6. We have carefully considered the rival submissions. We find that there is great force in the contention of the learned DR. In the case of Mangalore Chemicals and Fertilizers (supra), the issue before the Tribunal was the classification of carbon dioxide in impure form which was sold to another party. The Tribunal has held that semi-finished carbon dioxide is separate goods on which duty is chargeable under T.I. 14H of the Schedule to the erstwhile Tariff. The Tribunal has held that the carbon dioxide was classifiable under that heading irrespective of the percentage of purity. On the other hand, the judgment of the Hon'ble Supreme Court proceeds on the basis that the Tribunal should not have ignored the Trade Notice issued in September, 1981 to the effect that CO2 is not conforming to marketable grade as per ISI specification, is classifiable under T.I. 68 of the erstwhile Central Excise Tariff and not under T.I. 14H. The Supreme Court took the view that the Tribunal should not have ignored the Trade Notice of 1981 (No. 83/81) and the Supreme Court has held that the Tribunal also failed to notice that the earlier tariff advice was in force at the time when the proceeding was pending before the Assistant Commissioner and also when the Appellate Collector set aside the order of the Assistant Collector and gave relief to the assessees. The Supreme Court has therefore, set aside the Tribunal's order and restored the order of the Collector (Appeals) based upon the Trade Notice No. 220/81. Para 15 of the Hon'ble Supreme Court which is relevant is reproduced below.

"15. One aspect deserves to be noticed in this context. The earlier tariff advice No. 83/81 on the basis of which Trade Notice No. 220/81 was issued by the Collector of Central Excise and Customs is binding on the department. It should be given effect to. There is no material on record to show that this has been rescinded or departed from, and even so, to what extent. Even assuming that the later tariff advice No. 6/85 has taken a different view - about which there is no positive material - the facts point out that the concerned department itself was having considerable doubts about the matter. The position was not free from doubt. It was far from clear. In such a case, where two opinions are possible, the assessee should be given the benefit of doubt and that opinion which is in its favour should be given effect to. In the light of the above, it is unnecessary to adjudicate the Other points involved in the appeal on merits."
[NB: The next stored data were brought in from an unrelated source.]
/-! `setKW` -/

@[simp] theorem State.setKW_v (k : KeyWait) : (s.setKW k).v = s.v := rfl
@[simp] theorem State.setKW_i (k : KeyWait) : (s.setKW k).i = s.i := rfl
@[simp] theorem State.setKW_pc (k : KeyWait) : (s.setKW k).pc = s.pc := rfl
@[simp] theorem State.setKW_stack (k : KeyWait) : (s.setKW k).stack = s.stack := rfl
@[simp] theorem State.setKW_sp (k : KeyWait) : (s.setKW k).sp = s.sp := rfl
@[simp] theorem State.setKW_dt (k : KeyWait) : (s.setKW k).dt = s.dt := rfl
@[simp] theorem State.setKW_st (k : KeyWait) : (s.setKW k).st = s.st := rfl
@[simp] theorem State.setKW_fb (k : KeyWait) : (s.setKW k).fb = s.fb := rfl
@[simp] theorem State.setKW_keys (k : KeyWait) : (s.setKW k).keys = s.keys := rfl
@[simp] theorem State.setKW_kw (k : KeyWait) : (s.setKW k).kw = k := rfl
@[simp] theorem State.setKW_fault (k : KeyWait) : (s.setKW k).fault = s.fault := rfl
@[simp] theorem State.setKW_mem (k : KeyWait) : (s.setKW k).mem = s.mem := rfl
@[simp] theorem State.setKW_rnd (k : KeyWait) : (s.setKW k).rnd = s.rnd := rfl
@[simp] theorem State.setKW_draws (k : KeyWait) : (s.setKW k).draws = s.draws := rfl
@[simp] theorem State.setKW_getV (k : KeyWait) (r : Nibble) : (s.setKW k).getV r = s.getV r := rfl
@[simp] theorem State.setKW_pixel (k : KeyWait) (p : Fin 64) (q : Fin 32) : pixel (s.setKW k) p q = pixel s p q := rfl

/-! `setFault` -/

@[simp] theorem State.setFault_v (f : BitVec 2) : (s.setFault f).v = s.v := rfl
@[simp] theorem State.setFault_i (f : BitVec 2) : (s.setFault f).i = s.i := rfl
@[simp] theorem State.setFault_pc (f : BitVec 2) : (s.setFault f).pc = s.pc := rfl
@[simp] theorem State.setFault_stack (f : BitVec 2) : (s.setFault f).stack = s.stack := rfl
@[simp] theorem State.setFault_sp (f : BitVec 2) : (s.setFault f).sp = s.sp := rfl
@[simp] theorem State.setFault_dt (f : BitVec 2) : (s.setFault f).dt = s.dt := rfl
@[simp] theorem State.setFault_st (f : BitVec 2) : (s.setFault f).st = s.st := rfl
@[simp] theorem State.setFault_fb (f : BitVec 2) : (s.setFault f).fb = s.fb := rfl
@[simp] theorem State.setFault_keys (f : BitVec 2) : (s.setFault f).keys = s.keys := rfl
@[simp] theorem State.setFault_kw (f : BitVec 2) : (s.setFault f).kw = s.kw := rfl
@[simp] theorem State.setFault_fault (f : BitVec 2) : (s.setFault f).fault = f := rfl
@[simp] theorem State.setFault_mem (f : BitVec 2) : (s.setFault f).mem = s.mem := rfl
@[simp] theorem State.setFault_rnd (f : BitVec 2) : (s.setFault f).rnd = s.rnd := rfl
@[simp] theorem State.setFault_draws (f : BitVec 2) : (s.setFault f).draws = s.draws := rfl
@[simp] theorem State.setFault_getV (f : BitVec 2) (r : Nibble) : (s.setFault f).getV r = s.getV r := rfl
@[simp] theorem State.setFault_pixel (f : BitVec 2) (p : Fin 64) (q : Fin 32) : pixel (s.setFault f) p q = pixel s p q := rfl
7. From the above, we are of the view that the decision of the Tribunal in the case of Mangalore Chemicals case which is squarely on the issue of classification of impure gas, is directly applicable to the present case and therefore, following the ratio thereof, we hold that the item in question is classifiable under T.I. 14H for the period upto 28-2-1986. For the period subsequent to 1-3-1986, on a query from the Bench, the learned Counsel stated that if the view is taken that the impure gas is excisable, then it would be covered by Tariff Heading 2811.10 of the Schedule to the Central Excise Tariff Advice, 1985 which covers Carbon dioxide.
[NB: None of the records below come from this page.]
@[simp] theorem exec_xorReg (x y : Nibble) :
    exec (.xorReg x y) s = .next (writeWithFlag s x (s.getV x ^^^ s.getV y) 0) := rfl

@[simp] theorem exec_addReg (x y : Nibble) : exec (.addReg x y) s =
    .next (writeWithFlag s x (s.getV x + s.getV y) (carryFlag (s.getV x) (s.getV y))) := rfl

@[simp] theorem exec_subReg (x y : Nibble) : exec (.subReg x y) s =
    .next (writeWithFlag s x (s.getV x - s.getV y) (noBorrowFlag (s.getV x) (s.getV y))) := rfl

@[simp] theorem exec_shrReg (x y : Nibble) : exec (.shrReg x y) s =
    .next (writeWithFlag s x (s.getV y >>> 1) (lowBitFlag (s.getV y))) := rfl

@[simp] theorem exec_subnReg (x y : Nibble) : exec (.subnReg x y) s =
    .next (writeWithFlag s x (s.getV y - s.getV x) (noBorrowFlag (s.getV y) (s.getV x))) := rfl

@[simp] theorem exec_shlReg (x y : Nibble) : exec (.shlReg x y) s =
    .next (writeWithFlag s x (s.getV y <<< 1) (highBitFlag (s.getV y))) := rfl

@[simp] theorem exec_rnd (x : Nibble) (nn : Byte) :
    exec (.rnd x nn) s = .next ((consumeRandom s).setV x (randomByte s &&& nn)) := rfl

/-! Index, memory and keypad (42_index_memory.md R102, R104, R105; 44_keypad_timers.md R120,
R121) -/

@[simp] theorem exec_ldF (x : Nibble) : exec (.ldF x) s = .next (s.setI (glyphAddr s x)) := rfl

@[simp] theorem exec_ldMemVx (x : Nibble) :
    exec (.ldMemVx x) s = .next (bumpI (dumpRegs (x.toNat + 1) s) (x.toNat + 1)) := rfl

@[simp] theorem exec_ldVxMem (x : Nibble) :
    exec (.ldVxMem x) s = .next (bumpI (loadRegs (x.toNat + 1) s) (x.toNat + 1)) := rfl

@[simp] theorem exec_skp (x : Nibble) : exec (.skp x) s = .next (skipIf (keyDown s (keyOperand s x)) s) := rfl

@[simp] theorem exec_sknp (x : Nibble) : exec (.sknp x) s = .next (skipIf (!keyDown s (keyOperand s x)) s) := rfl

end Sys2Proof.Machine
end

section
/-! PROOF. The Step (30_encoding.md R45, R46). -/

namespace Sys2Proof.Machine

/-- A Step that nothing suspends runs the fetched word's instruction. -/
theorem step_of_running {s : State} (hfault : s.fault = 0) (hkw : s.kw = .idle) :
    step s = exec (decodeWord (fetchWord s)) (advancePc s) := by
  rw [step, if_neg (by simp [halted, hfault]), waitCheck_none.mpr hkw]

/-- A Step after a fault changes nothing (60_exceptions.md R134). -/
theorem step_of_fault {s : State} (hfault : s.fault ≠ 0) : step s = .next s :=
  if_pos (bne_iff_ne.mpr hfault)

/-- Settles O10: the fetched word is the two bytes the byte decoder reads. -/
theorem stepRunsTheDecodedInstruction : Obligations.StepRunsTheDecodedInstruction := by
  intro s i hfault hkw hdec
  have hi : decodeWord (fetchWord s) = i := congrArg Prod.fst (Except.ok.inj hdec)
  rw [step_of_running hfault hkw, hi, advancePc]

/-- A word placed where the machine fetches is the word fetched: its two bytes stand in two locations. -/
theorem fetchWord_withFetchWord {s : State} (hwf : Memory.wf s.mem = true) (nbits w : Nat) :
    fetchWord (s.withFetchWord nbits w) = tableWord nbits w := by
  have hne : mask12 s.pc.toNat ≠ mask12 (s.pc.toNat + 1) := by
    simp only [mask12, Config.memSize]
    omega
  have hhigh : memRead (s.withFetchWord nbits w) s.pc.toNat = highByte (tableWord nbits w) := by
    rw [State.withFetchWord, memRead_memWrite_other hne]
    exact memRead_memWrite_same hwf rfl
  have hlow : memRead (s.withFetchWord nbits w) (s.pc.toNat + 1) = lowByte (tableWord nbits w) :=
    memRead_memWrite_same (memWrite_wf hwf) rfl
  calc fetchWord (s.withFetchWord nbits w)
    _ = memRead (s.withFetchWord nbits w) s.pc.toNat ++ memRead (s.withFetchWord nbits w) (s.pc.toNat + 1) := rfl
    _ = highByte (tableWord nbits w) ++ lowByte (tableWord nbits w) := by rw [hhigh, hlow]
    _ = tableWord nbits w := highByte_append_lowByte _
8. We therefore, see no infirmity in the orders of the Collector holding that the impure gases in question falls for classification under Heading 2811.10 of the Schedule to the Central Excise Tariff Act, 1985 for the period covered by the three appeals namely March to June, 1988, June, 1988 to November, 1988 and September, 1989 to 31st January, 1990. The duty demand is upheld in all the three cases. On a totality of the facts and circumstances of the case, and further having regard to the fact that the appellant is a Government concern, we are of the view that penalty is not warranted and accordingly set aside the penalty in all the three cases. Subject to the above modification, the impugned orders are upheld and the appeals rejected.